Up to and including the line with "packF [(0, c.clock), (8, c.volts), (16, c.temp", restate the records below word for word, beginning with their first line.

Saved entries
┄┄┄┄┄┄┄┄┄┄

/-! ### Power (R455) and housekeeping (R508) -/

def clockedValue (c : Clocked) (bound : Bool) : Dword :=
  packF [(0, c.clock), (8, c.volts), (16, c.temp % 256), (24, c.thermal.code), (26, boolN c.droop), (27, boolN bound), (32, c.droops)]

/-- The pan is bound to a running plan or one with a start pending. -/
def servingPan (s : State) (p : Nat) : Bool :=
  [0, 1].any (fun k => (slotRuns s k || slotStarts s k) && ((s.plan k).map (fun pl => pl.binding.contains p)).getD false)

def pwrValue (s : State) (off : Nat) : Dword :=
  let w := s.power
  if 0x100 ≤ off ∧ off < 0x1A0 ∧ off % 8 = 0 then
    let p := (off - 0x100) / 8
    if p < s.cfg.variant.pans then clockedValue (tget {} w.pans p) (servingPan s p) else 0
  else if 0x200 ≤ off ∧ off < 0x240 ∧ off % 8 = 0 then
    let d := (off - 0x200) / 8
    if d < s.cfg.variant.coreDies then clockedValue (tget {} w.cores d) false else 0
  else
    regAt off [
      (0x000, packF [(0, w.cap)]),
      (0x008, packF [(0, effectiveCap s % 65536), (16, boolN (decide (w.cap < effectiveCap s))), (17, boolN s.board.warn),
        (18, boolN w.overCap), (19, boolN w.envelope), (20, boolN w.refused), (21, w.converters)]),
      (0x010, packF [(0, w.mv), (16, w.watts), (32, w.minMv)]),
      (0x018, packF [(0, w.governing), (16, w.measured), (32, w.estimate)]),
      (0x020, packF [(0, w.failPans.toNat), (20, w.failCores.toNat), (28, boolN w.failInput), (29, boolN w.failOther)]),
      (0x028, packF [(0, w.droopMv)])]

/-- What a read of a PWR register clears. min_mv starts again from its reset value. -/
def pwrClear (s : State) (off : Nat) : State :=
  if 0x100 ≤ off ∧ off < 0x1A0 ∧ off % 8 = 0 then updClocked s (.pan ((off - 0x100) / 8)) (fun c => { c with droops := 0 })
  else if 0x200 ≤ off ∧ off < 0x240 ∧ off % 8 = 0 then updClocked s (.core ((off - 0x200) / 8)) (fun c => { c with droops := 0 })
  else if off = 0x010 then s.updPower (fun w => { w with minMv := 0xFFFF })
  else s

/-- A write of a PWR register. -/
def pwrWrite (s : State) (off : Nat) (v : Dword) : State :=
  if off = 0x000 then writeCap s (wfld v 0 16)
  else if off = 0x008 then s.updPower (fun w => { w with refused := w.refused && !v.getLsbD 20 })
  else if off = 0x028 ∧ 10 ≤ wfld v 0 8 ∧ wfld v 0 8 ≤ 60 then s.updPower (fun w => { w with droopMv := wfld v 0 8 })
  else s

def Seq.code (x : Seq) : Nat :=
  match x with
  | .off => 0
  | .poweringUp => 1
  | .on => 2
  | .poweringDown => 3
  | .railFault => 4
  | .thermtrip => 5

def hkValue (s : State) (off : Nat) : Dword :=
  let b := s.board
  if 0x100 ≤ off ∧ off < 0x200 ∧ off % 4 = 0 then packF [(0, leNat (tgets 0 b.flashData (off - 0x100) 4))]
  else
    regAt off [
      (0x00, packF [(0, b.seq.code), (3, boolN b.pwrEn), (4, boolN b.coolantOk), (5, boolN b.warn), (6, boolN (!b.resetN)),
        (7, boolN b.bootFail), (8, boolN b.flashOp.isSome)]),
      (0x04, packF [(0, b.rail), (6, b.railCause)]),
      (0x08, packF [(0, s.pkg.bootStep), (4, boolN b.die0), (5, boolN b.die1)]),
      (0x0C, packF [(0, b.mv % 65536)]),
      (0x10, packF [(0, b.inlet % 256), (8, b.outlet % 256), (16, b.board % 256)]),
      (0x20, packF [(0, b.flashAddr % 2 ^ 32)]),
      (0x28, packF [(0, boolN b.flashOp.isSome), (1, boolN b.flashRefused), (2, boolN b.flashError)])]

/-- A write of a housekeeping register over I3C (R508). -/
def hkWrite (s : State) (off : Nat) (v : Dword) : State :=
  if 0x100 ≤ off ∧ off < 0x200 ∧ off % 4 = 0 then
    s.updBoard (fun b => { b with flashData := tputs 0 b.flashData (off - 0x100) (leBytes 4 (wfld v 0 32)) })
  else if off = 0x20 then s.updBoard (fun b => { b with flashAddr := wfld v 0 32 })
  else if off = 0x24 then (if wfld v 0 2 = 0 then s else flashCmd s (wfld v 0 2))
  else if off = 0x28 then
    s.updBoard (fun b => { b with
      flashRefused := b.flashRefused && !v.getLsbD 1, flashError := b.flashError && !v.getLsbD 2 })
  else s

/-! ### Reads -/

/-- The register can be reached: its unit is on this part, powered and not lost. -/
def regUp (s : State) (r : Reg) : Bool :=
  let on := decide (s.pkg.st ≠ .off)
  let pan (p : Nat) : Bool := on && s.hasPan p
  let coreDie (d : Nat) : Bool := on && decide (d < s.cfg.variant.coreDies) && !s.isLost (dieOfCore d)
  let io (i : Nat) : Bool := on && decide (i < s.cfg.variant.ioDies) && !s.isLost (dieOfIo i)
  match r with
  | .bed p b _ => pan p && decide (b < 16)
  | .tide p _ => pan p
  | .grain p _ => pan p
  | .kv p _ => pan p
  | .flood p _ => pan p
  | .brine p _ => pan p
  | .xlat p _ => pan p
  | .core d c _ => coreDie d && decide (c < 24)
  | .dcache d _ => coreDie d
  | .lpd d _ => coreDie d
  | .coh _ => on
  | .stk _ => on
  | .tally _ => on
  | .evt _ => on
  | .netPort i j _ => io i && decide (j < 4)
  | .netQp i _ => io i
  | .netDb i _ _ => io i
  | .mboxCtl _ => on
  | .sysAbtAddr n => on && s.coreServes n
  | .sysAbtInfo n => on && s.coreServes n
  | .sysMemctl n => on && s.coreServes n
  | .sysIdent n => on && s.coreServes n
  | .sysFeatures n => on && s.coreServes n
  | .pwr _ => false
  | .hk _ _ => s.board.hkOn

/-- What a read returns. -/
def regValue (s : State) (r : Reg) : Dword :=
  match r with
  | .bed p b off => bedValue s p b off
  | .tide p off => tideValue s p off
  | .grain p off => grainValue (s.pan p) off
  | .kv p off => kvValue s p off
  | .flood p off => floodValue s p off
  | .brine p off => brineValue s p off
  | .xlat p off => xlatValue s p off
  | .core d c off => coreValue (s.core (24 * d + c)) off
  | .dcache d off => dcacheValue (s.coreDie d) off
  | .lpd d off => lpdValue (s.coreDie d) off
  | .coh off => cohValue s off
  | .stk off => stkValue s off
  | .tally off => tallyValue s off
  | .evt off => evtValue s.events off
  | .netPort i j off => portValue (s.port (4 * i + j)) off
  | .netQp i off => netQpValue (s.ioDie i) off
  | .netDb _ _ _ => 0
  | .mboxCtl off => mboxCtlValue s off
  | .sysAbtAddr n => packF [(0, (s.core n).abtAddr % 2 ^ 48)]
  | .sysAbtInfo n => abtInfoValue (s.core n)
  | .sysMemctl _ => packF [(0, boolN s.cfg.variant.full), (1, 8)]
  | .sysIdent n => identValue s n
  | .sysFeatures _ => 0x0DFF
  | .pwr off => pwrValue s off
  | .hk off n => if n = 4 then hkValue s off else 0

/-- What a read clears in a pan (RC fields). TIDE.MARGIN starts again from its reset value. -/
def Pan.readClear (x : Pan) (r : Reg) : Pan :=
  match r with
  | .tide _ off => if off = 0x048 then { x with lateBeds := 0 } else if off = 0x050 then { x with margin := 0xFFFFFFFF } else x
  | .grain _ off => if off = 0x018 then { x with grainKeys := 0 } else x
  | .kv _ off => if off = 0x018 then { x with kvDone := 0, kvRefused := 0 } else if off = 0x020 then { x with kvZero := 0 } else x
  | .flood _ off => if off = 0x008 then { x with floodBytes := 0 } else if off = 0x010 then { x with starved := 0 } else x
  | .brine _ off =>
    if off = 0x008 then { x with ce := 0, retries := 0 } else if off = 0x010 then { x with ue := 0, poisonReads := 0 } else x
  | .xlat _ off =>
    if off = 0x010 then { x with xInfo := 0, xValid := false }
    else if off = 0x020 then { x with xLost := 0 }
    else if off = 0x028 then { x with walks := 0, parked := 0 }
    else if off = 0x030 then { x with invals := 0 }
    else x
  | _ => x

def Core.readClear (c : Core) (off : Nat) : Core :=
  if off = 0x008 then { c with pfUsed := 0, pfUnused := 0 }
  else if off = 0x018 then { c with strLines := 0 }
  else if off = 0x028 then { c with l2Ce := 0 }
  else c

def CoreDie.readClear (x : CoreDie) (r : Reg) : CoreDie :=
  match r with
  | .dcache _ off => if off = 0x000 then { x with accepted := 0, declined := 0 } else if off = 0x008 then { x with ce := 0 } else x
  | .lpd _ off => if off = 0x008 then { x with lpdCe := 0, lpdRetries := 0 } else if off = 0x010 then { x with lpdUe := 0 } else x
  | _ => x

def Coh.readClear (c : Coh) (off : Nat) : Coh :=
  if off = 0x010 then { c with bcast := 0 }
  else if off = 0x018 then { c with backinv := 0 }
  else if off = 0x020 then { c with stale := 0 }
  else c

def Tally.readClear (t : Tally) (off : Nat) : Tally :=
  if off = 0x018 then { t with accepted := 0, dups := 0 }
  else if off = 0x020 then { t with bad := 0, busyCount := 0, nofit := 0 }
  else t

def Port.readClear (x : Port) (off : Nat) : Port :=
  if off = 0x008 then { x with rx := 0, tx := 0 }
  else if off = 0x010 then { x with dropFcs := 0, dropCtl := 0, dropIcrc := 0, dropQp := 0 }
  else if off = 0x018 then { x with nakAccess := 0, nakRnr := 0 }
  else if off = 0x020 then { x with cnpRx := 0, cnpTx := 0 }
  else if off = 0x028 then { x with ctlAccepted := 0, ctlSent := 0 }
  else x

def stkClear (s : State) (off : Nat) : State :=
  match arrayIx 0x300 8 off with
  | none => s
  | some i =>
    s.updStk (fun k =>
      let r : Regulator := tget {} k.regs i
      { k with regs := tput {} k.regs i { r with held := 0, borrowed := 0 } })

┄┄┄┄┄┄┄┄┄┄

▶ **ANSWER TO THIS PROBLEM**
/-! ### Power (R455) and housekeeping (R508) -/

def clockedValue (c : Clocked) (bound : Bool) : Dword :=
  packF [(0, c.clock), (8, c.volts), (16, c.temp % 256), (24, c.thermal.code), (26, boolN c.droop), (27, boolN bound), (32, c.droops)]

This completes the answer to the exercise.